В темноте она яснее почувствовала, как ему — и ей — плохо. Одиночество было мучительно. Ну неужели мне уготовано годами ждать и надеяться, а не жить собственной жизнью? Внезапно ее охватила злость — на свою нерешительность, на обстоятельства, политику, знакомых и, черт возьми, чужое мнение. Митя заметил, как заблестели ее глаза, и схватил ее руку.
— Понимаешь, я не в состоянии влюбиться. Поэтому я не могу сказать, что люблю тебя и остальное… Но ты замечательный человек. Ты мне нравишься. И знаю, я нравлюсь тебе в ответ. Я не хочу, чтобы ты была… как это сейчас называют… наверное, ты поняла. Но я бы мог на тебе жениться. Если ты захочешь.
Ее взяла оторопь.
— Пожениться?
— Ты согласна?
— Что? Нет, — воскликнула она. — Я хочу сказать… не знаю. Как-то это… странно. Меня ни разу не звали замуж. Я не успела научиться…
Он помолчал, должно быть, размышляя о чем-то.
— И все же соотечественникам лучше держаться вместе. Наступают сложные времена. Боюсь, нас выкосят быстрее евреев.
Митя отпустил ее и отошел. В нерешительности она уставилась в его спину. Ей было жалко и его, и себя. И в темноте было очень страшно. Не может быть, нельзя оставаться так, как сейчас!
— А почему мне нельзя выйти замуж? — громко спросила она. — Неужели потому, что Мария не замужем?
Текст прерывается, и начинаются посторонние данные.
-- ==== Sys2Proof/Proofs/Apply.lean ====
section
/-! PROOFS. What an accepted apply makes of the state, block by block (R193). -/

namespace Sys2Proof.Machine

/-! ### The monitor (R23 to R25) -/

section
variable {a b c : Settings} {s : State}

/-- Two folds that agree wherever no reset is held. -/
theorem foldl_of_running {α : Type} {f g : State → α → State} (keeps : ∀ s x, (g s x).resetHeld = s.resetHeld)
    (same : ∀ s x, s.resetHeld = none → f s x = g s x) (xs : List α) (s : State) (running : s.resetHeld = none) :
    xs.foldl f s = xs.foldl g s := by
  induction xs generalizing s with
  | nil => rfl
  | cons x xs ih =>
    rw [List.foldl_cons, List.foldl_cons, same s x running]
    exact ih _ ((keeps s x).trans running)

theorem takeIfSteady_resetHeld (s : State) (i : StepIx) : (takeIfSteady i s).resetHeld = s.resetHeld :=
  (takeIfSteady_run (free := False) (meas := False) (stor := False) i s).outside.2.2

theorem unknownIfDue_run {free meas stor : Prop} (i : StepIx) (s : State) :
    Run free meas stor s (unknownIfDue i s) := .ite (fun _ => toUnknown_run ..) (fun _ => .refl s)

/-- The filters that are steady for a changed debounce time, and its end from the full reset (R23, R25). -/
def filtersApplied (s : State) : State :=
  let u := allSteps.foldl (fun r i => takeIfSteady i r) s
  if u.debounceEndDue then endDebounce u else u

theorem steadyTaken_run {free meas stor : Prop} (s : State) :
    Run free meas stor s (allSteps.foldl (fun r i => takeIfSteady i r) s) :=
  Run.foldl _ (fun r i => takeIfSteady_run i r) allSteps s

theorem filtersApplied_run {free meas stor : Prop} (s : State) : Run free meas stor s (filtersApplied s) := by
  unfold filtersApplied
  dsimp only
  have taken := steadyTaken_run (free := free) (meas := meas) (stor := stor) s
  exact .ite (fun _ => taken.trans (endDebounce_run _)) (fun _ => taken)

/-- The state that a command leaves where it is taken. -/
def Leaves (run : Instr → State → State) : Prop := ∀ x u v, exec x u = .next v → run x u = v

section
variable {run : Instr → State → State} (leaves : Leaves run)
include leaves

theorem run_debounceExpiries (i : StepIx) (running : s.resetHeld = none) :
    run (.debounceExpiry i .openContact) (run (.debounceExpiry i .closedContact) s) = takeIfSteady i s := by
  have first : run (.debounceExpiry i .closedContact) s = onlyIf (s.debounceDue i .closedContact) (takeLevels i) s :=
    leaves _ _ _ (live_eq _ running)
  have still : (onlyIf (s.debounceDue i .closedContact) (takeLevels i) s).resetHeld = none :=
    (onlyIf_run (takeLevels_run (free := False) (meas := False) (stor := False) i s)).outside.2.2.trans running
  rw [first, takeIfSteady_eq]
  exact leaves _ _ _ (live_eq _ still)

theorem run_debounceTimeFromReset (running : s.resetHeld = none) :
    run .debounceTimeFromReset s = if s.debounceEndDue then endDebounce s else s :=
  leaves _ _ _ (live_eq _ running)

theorem run_positionDisagreementExpiry (i : StepIx) (running : s.resetHeld = none) :
    run (.positionDisagreementExpiry i) s = unknownIfDue i s := leaves _ _ _ (live_eq _ running)

/-- The filters that an apply takes are those of their expiries. -/
theorem run_filters (running : s.resetHeld = none) :
    allSteps.foldl (fun u i => run (.debounceExpiry i .openContact) (run (.debounceExpiry i .closedContact) u)) s
      = allSteps.foldl (fun u i => takeIfSteady i u) s :=
  foldl_of_running takeIfSteady_resetHeld (fun _ i => run_debounceExpiries leaves i) _ s running

/-- The decoders that an apply takes to UNKNOWN are those of their expiries. -/
theorem run_decoders (running : s.resetHeld = none) :
    allSteps.foldl (fun u i => run (.positionDisagreementExpiry i) u) s = allSteps.foldl (fun u i => unknownIfDue i u) s :=
  foldl_of_running (fun u i => (unknownIfDue_run (free := False) (meas := False) (stor := False) i u).outside.2.2)
    (fun _ i => run_positionDisagreementExpiry leaves i) _ s running

/-- The monitor's part of an apply, by the commands of its expiries. -/
theorem applyMonitor_eq (running : s.resetHeld = none) :
    let s2 := if changedY a b .debounceTime = true then run .debounceTimeFromReset (allSteps.foldl (fun u i =>
        run (.debounceExpiry i .openContact) (run (.debounceExpiry i .closedContact) u)) s) else s
    applyMonitor a b s = if changedY a b .disagreementTime = true then
      allSteps.foldl (fun u i => run (.positionDisagreementExpiry i) u) s2 else s2 := by
  intro s2
  have taken : (allSteps.foldl (fun r i => takeIfSteady i r) s).resetHeld = none :=
    (steadyTaken_run (free := False) (meas := False) (stor := False) s).outside.2.2.trans running
  have filters : s2 = whenB (changedY a b .debounceTime) filtersApplied s := by
    dsimp only [s2]
    rw [run_filters leaves running, run_debounceTimeFromReset leaves taken]
    rfl
  have still : s2.resetHeld = none := by
    rw [filters]
    exact (whenB_run (free := False) (meas := False) (stor := False) filtersApplied_run _ s).outside.2.2.trans running
  rw [run_decoders leaves still, filters]
  rfl

end

/-! ### The learned rises and the marks (R101, R110, R132) -/

/-- The rises and the marks that an apply takes from some steps. -/
def stepsApplied (a b : Settings) (xs : List StepIx) (s : State) : State :=
  { s with
    vrg := { s.vrg with steps := Tab.build (fun i => { s.vrg.steps.get i with
      rise := if i ∈ xs ∧ (changed a b (.step .rating i) = true ∨ changed a b (.step .expectedRise i) = true) then none
        else (s.vrg.steps.get i).rise }) }
    hsv := { s.hsv with marks := Tab.build (fun i =>
      if i ∈ xs ∧ changed a b (.step .rating i) = true then Tab.build (fun _ => false) else s.hsv.marks.get i) } }

theorem stepsApplied_nil (s : State) : stepsApplied a b [] s = s := by
  have rises : Tab.build s.vrg.steps.get = s.vrg.steps := Tab.ext_get (fun i => Tab.get_build ..)
  have marks : Tab.build s.hsv.marks.get = s.hsv.marks := Tab.ext_get (fun i => Tab.get_build ..)
  simp [stepsApplied, rises, marks]

theorem put_get {α : Type} {n : Nat} (v : Vector α n) (i : Fin n) : Tab.put v i (v.get i) = v :=
  Tab.ext_get (fun j => by
    rw [Tab.get_put]
    split
    · next same => rw [same]
    · rfl)

theorem applyStep_eq (x : StepIx) (s : State) : applyStep a b x s =
    { s with
      vrg := { s.vrg with steps := Tab.upd s.vrg.steps x (fun v => { v with
        rise := if changed a b (.step .rating x) = true ∨ changed a b (.step .expectedRise x) = true then none
          else v.rise }) }
      hsv := { s.hsv with marks := Tab.upd s.hsv.marks x (fun m =>
        if changed a b (.step .rating x) = true then Tab.build (fun _ => false) else m) } } := by
  have sameStep : Tab.put s.vrg.steps x ⟨(s.vrg.steps.get x).rise, (s.vrg.steps.get x).rejected⟩ = s.vrg.steps :=
    put_get ..
  unfold applyStep
  cases changed a b (.step .rating x) <;> cases changed a b (.step .expectedRise x) <;>
    simp [whenB, State.onVr, State.onVrg, clearMarks, State.onHsv, sameStep, put_get, Tab.upd]

theorem stepsApplied_cons (x : StepIx) (xs : List StepIx) (s : State) :
    stepsApplied a b xs (applyStep a b x s) = stepsApplied a b (x :: xs) s := by
  rw [applyStep_eq]
  refine congrArg₂ (fun v m => { s with vrg := { s.vrg with steps := v }, hsv := { s.hsv with marks := m } })
    (Tab.ext_get fun i => ?_) (Tab.ext_get fun i => ?_)
  · simp only [Tab.get_build, List.mem_cons]
    by_cases same : i = x
    · subst same
      rw [Tab.get_upd_self]
      split <;> simp_all
    · rw [Tab.get_upd_ne _ _ same]
      simp only [same, false_or]
  · simp only [Tab.get_build, List.mem_cons]
    by_cases same : i = x
    · subst same
      rw [Tab.get_upd_self]
      split <;> simp_all
    · rw [Tab.get_upd_ne _ _ same]
      simp only [same, false_or]

theorem applySteps_eq (xs : List StepIx) (s : State) :
    xs.foldl (fun t i => applyStep a b i t) s = stepsApplied a b xs s := by
  induction xs generalizing s with
  | nil => exact (stepsApplied_nil s).symm
  | cons x xs ih => exact (ih _).trans (stepsApplied_cons x xs s)

theorem stepsApplied_all (s : State) : stepsApplied a b allSteps s =
    { s with
      vrg := { s.vrg with steps := Tab.build (fun i => { s.vrg.steps.get i with
        rise := if changed a b (.step .rating i) = true ∨ changed a b (.step .expectedRise i) = true then none
          else (s.vrg.steps.get i).rise }) }
      hsv := { s.hsv with marks := Tab.build (fun i =>
        if changed a b (.step .rating i) = true then Tab.build (fun _ => false) else s.hsv.marks.get i) } } := by
  simp only [stepsApplied, mem_allSteps, true_and]

/-- A block that takes a changed setting leaves the Settings Unit as it is. -/
theorem whenB_su {f : State → State} (h : ∀ s, Run False False False s (f s)) (x : Bool) (s : State) :
    (whenB x f s).su = s.su := (whenB_run h x s).su

/-! ### The levels of the Cooldown Unit (R84, R89) -/

theorem applyDuty_eq (inForce : s.su.active = c) :
    whenB (decide (c.y .dutyLimit < a.y .dutyLimit)) clampDuty s
      = if c.y .dutyLimit < a.y .dutyLimit then { s with cdu := { s.cdu with
          steps := Tab.build (fun i => { s.cd i with duty := min (s.cd i).duty (c.y .dutyLimit) }) } } else s := by
  subst inForce
  simp only [whenB, decide_eq_true_eq]
  rfl

theorem clampBudget_eq (inForce : s.su.active = c) :
    let low : State := { s with cdu := { s.cdu with budget := min s.cdu.budget (c.y .yardLimit) } }
    let full := decide (c.y .yardLimit ≤ low.cdu.budget)
    clampBudget s = condition .budgetExhausted full
      (reportClass .regLimit (full || low.vrg.noCandidate) none 0 0 low) := by
  subst inForce
  rfl

/-! ### The regulator (R101, R116) -/

theorem applySilence_eq (x : Bool) (inForce : s.su.active = c) :
    whenB x refreshSilence s = if x = true ∧ s.vrg.mode = .manual then { s with vrg := { s.vrg with
      silence := if c.y .fallbackInterval = 0 then none else some (s.now + c.y .fallbackInterval * 1000) } } else s := by
  subst inForce
  unfold whenB refreshSilence
  rw [← ite_and]
  rfl

/-! ### The harmonic stages (R130) -/

theorem highestStage_eq (q : QtyIx) : c.highestStage q
    = if c.la q = 0 then .normal else if c.lb q = 0 then .alarm else if c.lr q = 0 then .block else .remove := by
  by_cases a : c.la q = 0 <;> by_cases b : c.lb q = 0 <;> by_cases r : c.lr q = 0 <;>
    simp [Settings.highestStage, Settings.alarmEnabled, Settings.blockEnabled, Settings.removeEnabled, a, b, r]

/-- REMOVE is the highest stage: a fall never enters it. -/
theorem relevel_eq (q : QtyIx) (r : Quantity) : r.relevel c q
    = if (c.highestStage q).code < r.state.code then
        { r with state := c.highestStage q, up := 0, down := 0, repeatDue := none }
      else { r with up := 0, down := 0 } := by
  unfold Quantity.relevel
  by_cases falls : (c.highestStage q).code < r.state.code
  · have below : c.highestStage q ≠ .remove := by
      intro top
      rw [top] at falls
      cases state : r.state <;> rw [state] at falls <;> exact absurd falls (by decide)
    rw [if_pos falls]
    refine (if_pos falls).trans ?_
    rw [Quantity.moveTo, if_neg below]
  · rw [if_neg falls]
    exact if_neg falls

theorem levelsChanged_iff (q : QtyIx) : levelsChanged a b q = true ↔ changed a b (.qty .la q) = true
    ∨ changed a b (.qty .lb q) = true ∨ changed a b (.qty .lr q) = true ∨ changed a b (.qty .hyst q) = true := by
  simp only [levelsChanged, Bool.or_eq_true, or_assoc]

/-- The harmonic part of an apply, with the stages that stay enabled written out. -/
theorem relevelQuantities_eq (inForce : s.su.active = c) :
    relevelQuantities (levelsChanged a c) s = harmConditions
      { s with hsv := { s.hsv with qtys := Tab.build (fun q =>
        let r := s.qty q
        if changed a c (.qty .la q) = true ∨ changed a c (.qty .lb q) = true ∨ changed a c (.qty .lr q) = true
            ∨ changed a c (.qty .hyst q) = true then
          let top : HarmState := if c.la q = 0 then .normal else if c.lb q = 0 then .alarm
            else if c.lr q = 0 then .block else .remove
          if top.code < r.state.code then { r with state := top, up := 0, down := 0, repeatDue := none }
          else { r with up := 0, down := 0 }
        else r) } } := by
  subst inForce
  refine congrArg (fun t => harmConditions { s with hsv := { s.hsv with qtys := t } }) (congrArg Tab.build (funext fun q => ?_))
  simp only [levelsChanged_iff, relevel_eq, highestStage_eq]
  rfl

/-! ### The unbalance stages (R149) -/

theorem resetIf_or (g : Stage) (x y : Bool) :
    g.resetIf (x || y) = if x = true ∨ y = true then ⟨.inactive, 0⟩ else g := by
  simp only [Stage.resetIf, Bool.or_eq_true]

theorem applyUnbalance_eq (s : State) :
    let off (g : Stage) (l : StepItem) (d : YardItem) (i : StepIx) : Stage :=
      if changed a b (.step l i) = true ∨ changed a b (.yard d) = true then ⟨.inactive, 0⟩ else g
    let quiet : State := { s with ubp := { s.ubp with steps := Tab.build (fun i =>
      let r := s.ub i
      { r with s1 := off r.s1 .l1 .d1 i, s2 := off r.s2 .l2 .d2 i, s3 := off r.s3 .l3 .d3 i }) } }
    applyUnbalance a b s
      = condition .unbAlarm quiet.unbAlarm (reportClass .unbAlarm quiet.unbAlarm none 0 0 quiet) := by
  intro off quiet
  refine congrArg (unbCondition none) (?_ : _ = quiet)
  simp only [resetIf_or]
  rfl

/-! ### The selector (R12) -/

/-- The preferred link takes over from the other where it is LOCKED, or is taken where it waits. -/
theorem preferApplied_eq {u : State} {l : Link} (mi : u.mi = s.mi) (preferred : u.su.active.preferred = l) :
    preferApplied u = if s.locked l = true ∧ s.mi.active = some l.other then sourceSwitched l u
      else if s.mi.active = none ∧ ∃ m ∈ s.mi.waiting, m.link = l then selectWaiting u else u := by
  have locked : u.locked l = s.locked l := locked_of_mi mi l
  unfold preferApplied
  simp only [preferred, mi, locked]
  cases s.mi.active with
  | none => simp
  | some k =>
    have ne : k ≠ l ↔ k = l.other := by cases k <;> cases l <;> decide
    simp [ne]

end

end Sys2Proof.Machine
end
Но это, знаете ли, от меня не зависит!
Тетя Жаннетт не собиралась сдаваться.
— Ты выражаешься очень вульгарно!.. Я растила тебя не за тем, чтобы отдать тебя коммунисту! Не за него, Катерина! За любого, за кого хочешь, но — не за «красного»! Только через мой труп, слышишь?
— Неужели вы действительно умрете? — иронично ответила Катя.
Тетя Жаннетт поперхнулась смешком.
— Я этого всего просто не понимаю. — Катя заговорила с наигранной томностью. — Мне жаль, что у вас плохие воспоминания о коммунистах. Но я вас уверяю, что эти воспоминания меня ни в коей мере не касаются.
О том тетя Жаннетт написала Марии и отправила срочной почтой. В ответном письме, которое было полно расстроенных восклицаний, Мария умоляла сестру не торопиться, «ибо обратного пути уже не будет». Катя не понимала, как может не быть «обратного пути», и стояла на своем. В итоге она объявила, что станет женой Мити до отъезда из В. — с ее слов, он собирался уезжать этой весной. В отчаянии Жаннетт вызвала в В. Марию, рассчитывая, что та, во плоти, настолько ошеломит Катю, что заставит ее отказаться от всяких планов с коммунистами.